**Extracted entries**:
/-- The frame that takes a chunk of a key, or the refusal of R149 with what else it does. -/
def Block.fillTarget (b : Block) (k : Sess) (h : Hdr) (key : Key) : Option Nat × Block :=
  match b.dirtyOf key with
  | some f => (none, (b.wantWriteback f).chunkBusy k h)
  | none =>
    match b.fillOf key with
    | some f => (some f, b)
    | none =>
      if 16 ≤ b.framesIn .filling then (none, b.chunkBusy k h)
      else
        match b.findFrame (fun f => f.state == .free) with
        | some f => (some f, b)
        | none => (none, (b.modMap (fun m => { m with evictDue := true })).chunkBusy k h)

/-- The instant at which a request that is dispatched now is carried out. -/
def Block.actAt (b : Block) (arrived : Nat) : Nat := max arrived b.time.now

/-- The fields of a TILE or CONST chunk lie in range (R149). -/
def Block.chunkOk (b : Block) (product chunk fid : Byte) (tx ty : Int) (chunks : Nat) : Bool :=
  decide (product.toNat ≤ 1) && b.prodOn product.toNat && fid.toNat == b.prodFid product.toNat
    && decide (chunk.toNat < chunks) && tileInRange tx && tileInRange ty

/-- A chunk stored in its frame: `store` puts the data in place (R148). -/
def storeChunk (p : Nat) (key : Key) (seq : Word) (now : Nat) (bit : Word) (full : Bool)
    (store : Cells → Cells) (f : Frame) : Frame :=
  let base : Frame := if f.state = .filling then f else { state := .filling, prod := p, key := key }
  let stored := base.stored ||| bit
  { base with
    cells := store base.cells, stored := stored, seq := seq, since := now
    doneAt := if base.doneAt.isSome then base.doneAt
              else if full || stored == 0xFFFFFFFF then some now else none }

/-- The row of TILE_DATA (R357). -/
def tileDataRow (len : Nat) : OpRow := opRow 0x0028 len

/-- Dispatch of a TILE or CONST chunk (R148, R149). -/
def dispatchChunk (h : Hdr) (product chunk fid : Byte) (tx ty seq : Word) (chunks : Nat) (bit : Word)
    (full : Bool) (store : Cells → Cells) : Dispatch := fun k _ arrived b =>
  let x := signed 32 tx.toNat
  let y := signed 32 ty.toNat
  if !b.chunkOk product chunk fid x y chunks then b.replyNow (some k) h 0x0028 .range
  else
    let key : Key := { fid := fid.toNat, tx := x, ty := y }
    match b.fillTarget k h key with
    | (none, b1) => b1
    | (some f, b1) =>
      (b1.modFrame f (storeChunk product.toNat key seq (b1.actAt arrived) bit full store)).replyNow
        (some k) h 0x0028 .ok

/-- TILE_DATA of kind TILE (R148). -/
def execTileDataTile (h : Hdr) (product chunk fid : Byte) (tx ty seq : Word) (data : Bytes) :
    State → Host.Outcome State Fault Refusal :=
  lift (fun b => b.request (.tileDataTile h product chunk fid tx ty seq data) h (tileDataRow 1048)
    (dispatchChunk h product chunk fid tx ty seq 32 (BitVec.ofNat 32 (2 ^ chunk.toNat)) false
      (fun c => { c with chunks := modNth c.chunks chunk.toNat (fun _ => cellsOf 512 data) })))

/-- TILE_DATA of kind CONST (R148). -/
def execTileDataConst (h : Hdr) (product chunk fid : Byte) (tx ty seq : Word) (cell : BitVec 16) :
    State → Host.Outcome State Fault Refusal :=
  lift (fun b => b.request (.tileDataConst h product chunk fid tx ty seq cell) h (tileDataRow 28)
    (dispatchChunk h product chunk fid tx ty seq 1 1 true (fun _ => { fill := cell })))

/-- Dispatch of a RATE_TABLE chunk (R138, R149). -/
def dispatchRateTable (h : Hdr) (product chunk : Byte) (data : Bytes) : Dispatch :=
  fun k _ arrived b =>
    let p := product.toNat
    if 2 ≤ p ∨ 16 ≤ chunk.toNat ∨ !b.prodOn p then b.replyNow (some k) h 0x0028 .range
    else
      let s := nth b.eng.map.shadows p {}
      if s.doneAt.isSome then b.chunkBusy k h
      else
        let chunks := modNth s.chunks chunk.toNat (fun _ => wordsOf 256 data)
        let done := chunks.all (fun c => !c.isEmpty)
        (b.modMap (fun m => { m with shadows := modNth m.shadows p (fun _ =>
          { chunks := chunks, doneAt := if done then some (b.actAt arrived) else none }) })).replyNow
          (some k) h 0x0028 .ok

/-- TILE_DATA of kind RATE_TABLE (R138). -/
def execTileDataRateTable (h : Hdr) (product chunk : Byte) (data : Bytes) :
    State → Host.Outcome State Fault Refusal :=
  lift (fun b => b.request (.tileDataRateTable h product chunk data) h (tileDataRow 1048)
    (dispatchRateTable h product chunk data))

/-- One completed fill at a COMMIT (R148): the replay log applied, an older frame of the key freed,
    the frame VALID, the fault slot released; a marked fill is abandoned and the fault raised again (R154, R159). -/
def Block.validate (b : Block) (f : Nat) : Block :=
  let x := b.frame f
  if x.marked then
    let b1 := b.abandonFill f true 72000
    if (b1.faultOf x.key).isSome then b1.resendFault x.key else b1.takeFault x.prod x.key
  else
    let mine := b.eng.map.replay.filter (fun r => r.key == x.key && seqAbove r.seq x.seq)
    let cells := mine.foldl (fun c r => c.modify r.cell raiseCov) x.cells
    let seq := mine.foldl (fun s r => seqMax r.seq s) x.seq
    let b1 := match b.frameOf x.key with
      | some old => b.modFrame old (fun _ => {})
      | none => b
    let b2 := b1.modFrame f (fun x => { x with
      state := .valid, cells := cells, seq := seq, ackSeq := x.seq, age := 0, looked := false, doneAt := none, stored := 0
      raised := mine.length, raisedNew := mine.length })
    ((b2.releaseFault x.key).dropReplay x.key).modMap (fun m => { m with
      waits := m.waits.filter (fun w => w.key != x.key)
      lost := m.lost.filter (fun l => l.1 != x.key) })

/-- Completed fills that this COMMIT takes (R148). -/
def Block.validateAll (b : Block) : Block :=
  (List.range 128).foldl (fun acc f =>
    let x := acc.frame f
    match x.state, x.doneAt with
    | .filling, some t => if t ≤ acc.time.now + 72000 then acc.validate f else acc
    | _, _ => acc) b

/-- Completed rate tables become active (R138). -/
def Block.activateTables (b : Block) : Block :=
  [0, 1].foldl (fun acc p =>
    let s := nth acc.eng.map.shadows p {}
    match s.doneAt with
    | some t =>
      if t ≤ acc.time.now + 72000 then
        acc.modMap (fun m => { m with
          rates := modNth m.rates p (fun _ => s.chunks), shadows := modNth m.shadows p (fun _ => {}) })
      else acc
    | none => acc) b

/-- The frame that satisfies a condition with the largest age. -/
def Block.oldest (b : Block) (p : Frame → Bool) : Option Nat :=
  let ages := (b.eng.map.frames.filter p).map (·.age)
  match ages.max? with
  | some a => b.findFrame (fun f => p f && f.age == a)
  | none => none

/-- The VALID frame that an eviction takes: the one with the largest age that no lookup has used in this Tick
    or the one before (R150). -/
def Block.evictable (b : Block) : Option Nat :=
  b.oldest (fun f => f.state == .valid && (!f.looked || decide (2 ≤ f.age)))

/-- One frame evicted, where one qualifies (R150). -/
def Block.evictOne (b : Block) : Block :=
  match b.evictable with
  | some f => (b.modFrame f (fun _ => {})).count .MAP_CNT_FILL 0 31 24
  | none => b

/-- Fewer frames are FREE than MAP_CFG.FREE_MIN (R150). -/
def Block.shortOfFree (b : Block) : Bool := decide (b.framesIn .free < b.fld .MAP_CFG 0 15 12)

/-- The evictions of a COMMIT; where one is due and no VALID frame qualifies, a writeback of the DIRTY frame
    with the largest age is called for (R150). -/
def Block.evict (b : Block) : Block :=
  let owed := b.eng.map.evictDue && b.evictable.isNone
  let b1 := if b.eng.map.evictDue then
      (b.modMap (fun m => { m with evictDue := false })).evictOne
    else b
  let b2 := (List.range 15).foldl (fun acc _ => if acc.shortOfFree then acc.evictOne else acc) b1
  if owed || b2.shortOfFree then
    match b2.oldest (fun f => f.state == .dirty) with
    | some f => b2.wantWriteback f
    | none => b2
  else b2

/-- Step 3 of a COMMIT for the map (R28, R138, R140, R148, R150). -/
def Block.mapCommit (b : Block) : Block :=
  (b.validateAll.activateTables.evict).purgeTlb

/-! ### TILE_INVALIDATE, field origin, product changes -/

/-- TILE_INVALIDATE applied to one frame (R158). -/
def Block.invalidateFrame (b : Block) (f : Nat) (discard : Bool) : Block :=
  let x := b.frame f
  match x.state with
  | .filling => b.abandonFill f false 72000
  | .valid => b.modFrame f (fun _ => {})
  | .dirty =>
    if discard then (b.modFrame f (fun _ => {})).count .MAP_CNT_COV 0 15 0 x.raised
    else b.modFrame f (fun y => { y with wanted := true, dropped := true })
  | .writingBack =>
    if discard then
      ((b.modFrame f (fun _ => {})).count .MAP_CNT_COV 0 15 0 x.raised).modMap (fun m => { m with
        buffers := m.buffers.map (fun w => match w with
          | some v => if v.frame = some f then none else some v
          | none => none) })
    else b.modFrame f (fun y => { y with dropped := true })
  | _ => b

/-- TILE_INVALIDATE applied to every frame that satisfies a condition. -/
def Block.invalidate (b : Block) (p : Frame → Bool) (discard : Bool) : Block :=
  (List.range 128).foldl (fun acc f => if p (acc.frame f) then acc.invalidateFrame f discard else acc) b

/-- TILE_INVALIDATE at its COMMIT (R158). -/
def Block.tileInvalidate (b : Block) (scope product flags : Byte) (tx ty : Word) : Block :=
  let p := product.toNat
  let key : Key := { fid := b.prodFid p, tx := signed 32 tx.toNat, ty := signed 32 ty.toNat }
  let discard := flags.getLsbD 0
  match scope.toNat with
  | 0 => b.invalidate (fun f => f.prod == p && f.key == key) discard
  | 1 => b.invalidate (fun f => f.prod == p) discard
  | _ => b.invalidate (fun _ => true) discard

/-- A committed change of MAP_PROD[p] (R136). -/
def Block.prodChanged (b : Block) (p : Nat) : Block :=
  (b.invalidate (fun f => f.prod == p) false).modMap (fun m => { m with
    replay := m.replay.filter (fun r => r.prod != p) })

/-- Every outstanding fault cancelled (R144, R160). -/
def Block.cancelFaults (b : Block) : Block :=
  b.modMap (fun m => { m with faults := m.faults.map (fun _ => none) })

/-- The map at the COMMIT that applies FIELD_ORIGIN (R144); `old` is the frame identity until then. -/
def Block.mapOrigin (b : Block) (old : BitVec 16) : Block :=
  let b1 := (List.range 128).foldl (fun acc f =>
    match (acc.frame f).state with
    | .valid => acc.modFrame f (fun _ => {})
    | .filling => acc.abandonFill f true 72000
    | .dirty => acc.modFrame f (fun y => { y with wanted := true, retired := some (y.retired.getD old) })
    | .writingBack => acc.modFrame f (fun y => { y with retired := some (y.retired.getD old) })
    | _ => acc) b
  b1.cancelFaults.modMap (fun m => { m with tlb := m.tlb.map (fun _ => {}), replay := [] })

/-- The map when a session is lost or reset (R143, R160): fills are abandoned and faults cancelled, and the
    replay log is kept. -/
def Block.mapSessionLoss (b : Block) : Block :=
  ((List.range 128).foldl (fun acc f =>
    if (acc.frame f).state = .filling then acc.endFill f true 72000 else acc) b).cancelFaults

/-- The map after a reset (R160, R143): a frame whose scrub failed stays POISONED through a warm
    reset. -/
def FieldMap.afterReset (m : FieldMap) (cold : Bool) : FieldMap :=
  if cold then {}
  else { frames := m.frames.map (fun f => if f.dead then { state := .poisoned, dead := true } else {}) }

/-! ### Coverage (R153 to R155) -/

/-- A point lies on or ahead of the boom line through (`e`, `n`) with the given sine and cosine. -/
def forwardOf (sc : Int × Int) (e n pe pn : Int) : Int := (pe - e) * sc.1 + (pn - n) * sc.2

/-- How far to the right of (`e`, `n`) a point lies, along the boom line. -/
def rightOf (sc : Int × Int) (e n pe pn : Int) : Int := (pe - e) * sc.2 - (pn - n) * sc.1

/-- The centre of a cell lies in a segment (R153). -/
def Segment.covers (s : Segment) (sc0 sc1 : Int × Int) (pe pn : Int) : Bool :=
  let a := forwardOf sc0 s.e0 s.n0 pe pn
  let full := forwardOf sc0 s.e0 s.n0 s.e1 s.n1
  let drift := if full ≤ 0 then 0 else rightOf sc0 s.e0 s.n0 s.e1 s.n1 * a / full
  let off := rightOf sc0 s.e0 s.n0 pe pn - drift
  decide (0 ≤ a) && decide (forwardOf sc1 s.e1 s.n1 pe pn < 0)
    && decide (2 * off.natAbs < s.w * 1099511627776)

/-- The cells a segment covers, as cell coordinates (R139, R153). -/
def Segment.cells (s : Segment) (cs : Nat) : List (Int × Int) :=
  let sc0 := sinCos s.hb0
  let sc1 := sinCos s.hb1
  let half : Int := s.w
  let c0 := toField sc0 0 half
  let c1 := toField sc1 0 half
  let es := [s.e0 - c0.1, s.e0 + c0.1, s.e1 - c1.1, s.e1 + c1.1]
  let ns := [s.n0 - c0.2, s.n0 + c0.2, s.n1 - c1.2, s.n1 + c1.2]
  let loE := es.foldl min s.e0 / cs
  let hiE := es.foldl max s.e0 / cs
  let loN := ns.foldl min s.n0 / cs
  let hiN := ns.foldl max s.n0 / cs
  ((List.range (hiE - loE + 1).toNat).map (fun (i : Nat) =>
    ((List.range (hiN - loN + 1).toNat).map (fun (j : Nat) => (loE + i, loN + j))))).flatten.filter
      (fun c => s.covers sc0 sc1 (c.1 * cs + cs / 2) (c.2 * cs + cs / 2))

/-- The tile and index of a cell coordinate. -/
def cellPlace (fid : Nat) (c : Int × Int) : Key × Nat :=
  ({ fid := fid, tx := c.1 / 128, ty := c.2 / 128 }, (c.2 % 128).toNat * 128 + (c.1 % 128).toNat)

/-- The frame's cell raised under a segment's sequence number (R154). -/
def Frame.raiseCell (x : Frame) (cell : Nat) (seq : Word) (now : Nat) : Frame :=
  let y := { x with cells := x.cells.modify cell raiseCov, seq := seqMax seq x.seq
                    raised := x.raised + 1, raisedNew := x.raisedNew + 1 }
  match x.state with
  | .valid => { y with state := .dirty, since := now, wanted := false }
  | .writingBack => { y with redirty := true }
  | _ => y

/-- An entry put into the replay log: when it is full the oldest is dropped and its fill marked
    (R154). -/
def Block.logReplay (b : Block) (r : Replay) : Block :=
  match b.eng.map.replay with
  | old :: rest =>
    if 4096 ≤ rest.length + 1 then
      let b1 := (b.modMap (fun m => { m with replay := rest ++ [r] })).count .MAP_CNT_COV 0 31 16
      match b1.fillOf old.key with
      | some f => b1.modFrame f (fun x => { x with marked := true })
      | none => b1
    else b.modMap (fun m => { m with replay := m.replay ++ [r] })
  | [] => b.modMap (fun m => { m with replay := [r] })

/-- One cell of a segment written (R154): a frame that becomes DIRTY ends a fill of its key, and a
    writeback of it is called for (R148). -/
def Block.writeCell (b : Block) (s : Segment) (c : Int × Int) (at_ : Nat) : Block :=
  let (key, cell) := cellPlace (b.prodFid s.prod) c
  match b.coverOf key with
  | some f =>
    let wasValid := (b.frame f).state == .valid
    let b1 := b.modFrame f (fun x => x.raiseCell cell s.seq (b.now at_))
    if wasValid then
      match b1.fillOf key with
      | some g => (b1.abandonFill g true at_).wantWriteback f
      | none => b1
    else b1
  | none =>
    if (b.fillOf key).isSome || (b.faultOf key).isSome then
      b.logReplay { prod := s.prod, key := key, cell := cell, seq := s.seq }
    else b.count .MAP_CNT_COV 0 15 0

/-- Segments put into the walker's queue of 4 096 (R155). -/
def Block.queueSegments (b : Block) (l : List Segment) (at_ : Nat) : Block :=
  l.foldl (fun acc s =>
    if acc.eng.map.queue.length < 4096 then
      acc.modMap (fun m => { m with queue := m.queue ++ [s] })
    else
      let key := (acc.place s.prod s.e0 s.n0).1
      (acc.count .MAP_CNT_COV 0 15 0 (s.cells (acc.cellMm s.prod)).length).raiseLimited 59 1
        (keyPayload s.prod key s.seq) at_) b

**Task details**:
Would you print, exactly as written, every line above from the one holding "(R138, R149). -/" through the one holding "let chunks := modNth", with both included and no other lines?

**Reply to the exercise**:
/-- Dispatch of a RATE_TABLE chunk (R138, R149). -/
def dispatchRateTable (h : Hdr) (product chunk : Byte) (data : Bytes) : Dispatch :=
  fun k _ arrived b =>
    let p := product.toNat
    if 2 ≤ p ∨ 16 ≤ chunk.toNat ∨ !b.prodOn p then b.replyNow (some k) h 0x0028 .range
    else
      let s := nth b.eng.map.shadows p {}
      if s.doneAt.isSome then b.chunkBusy k h
      else
        let chunks := modNth s.chunks chunk.toNat (fun _ => wordsOf 256 data)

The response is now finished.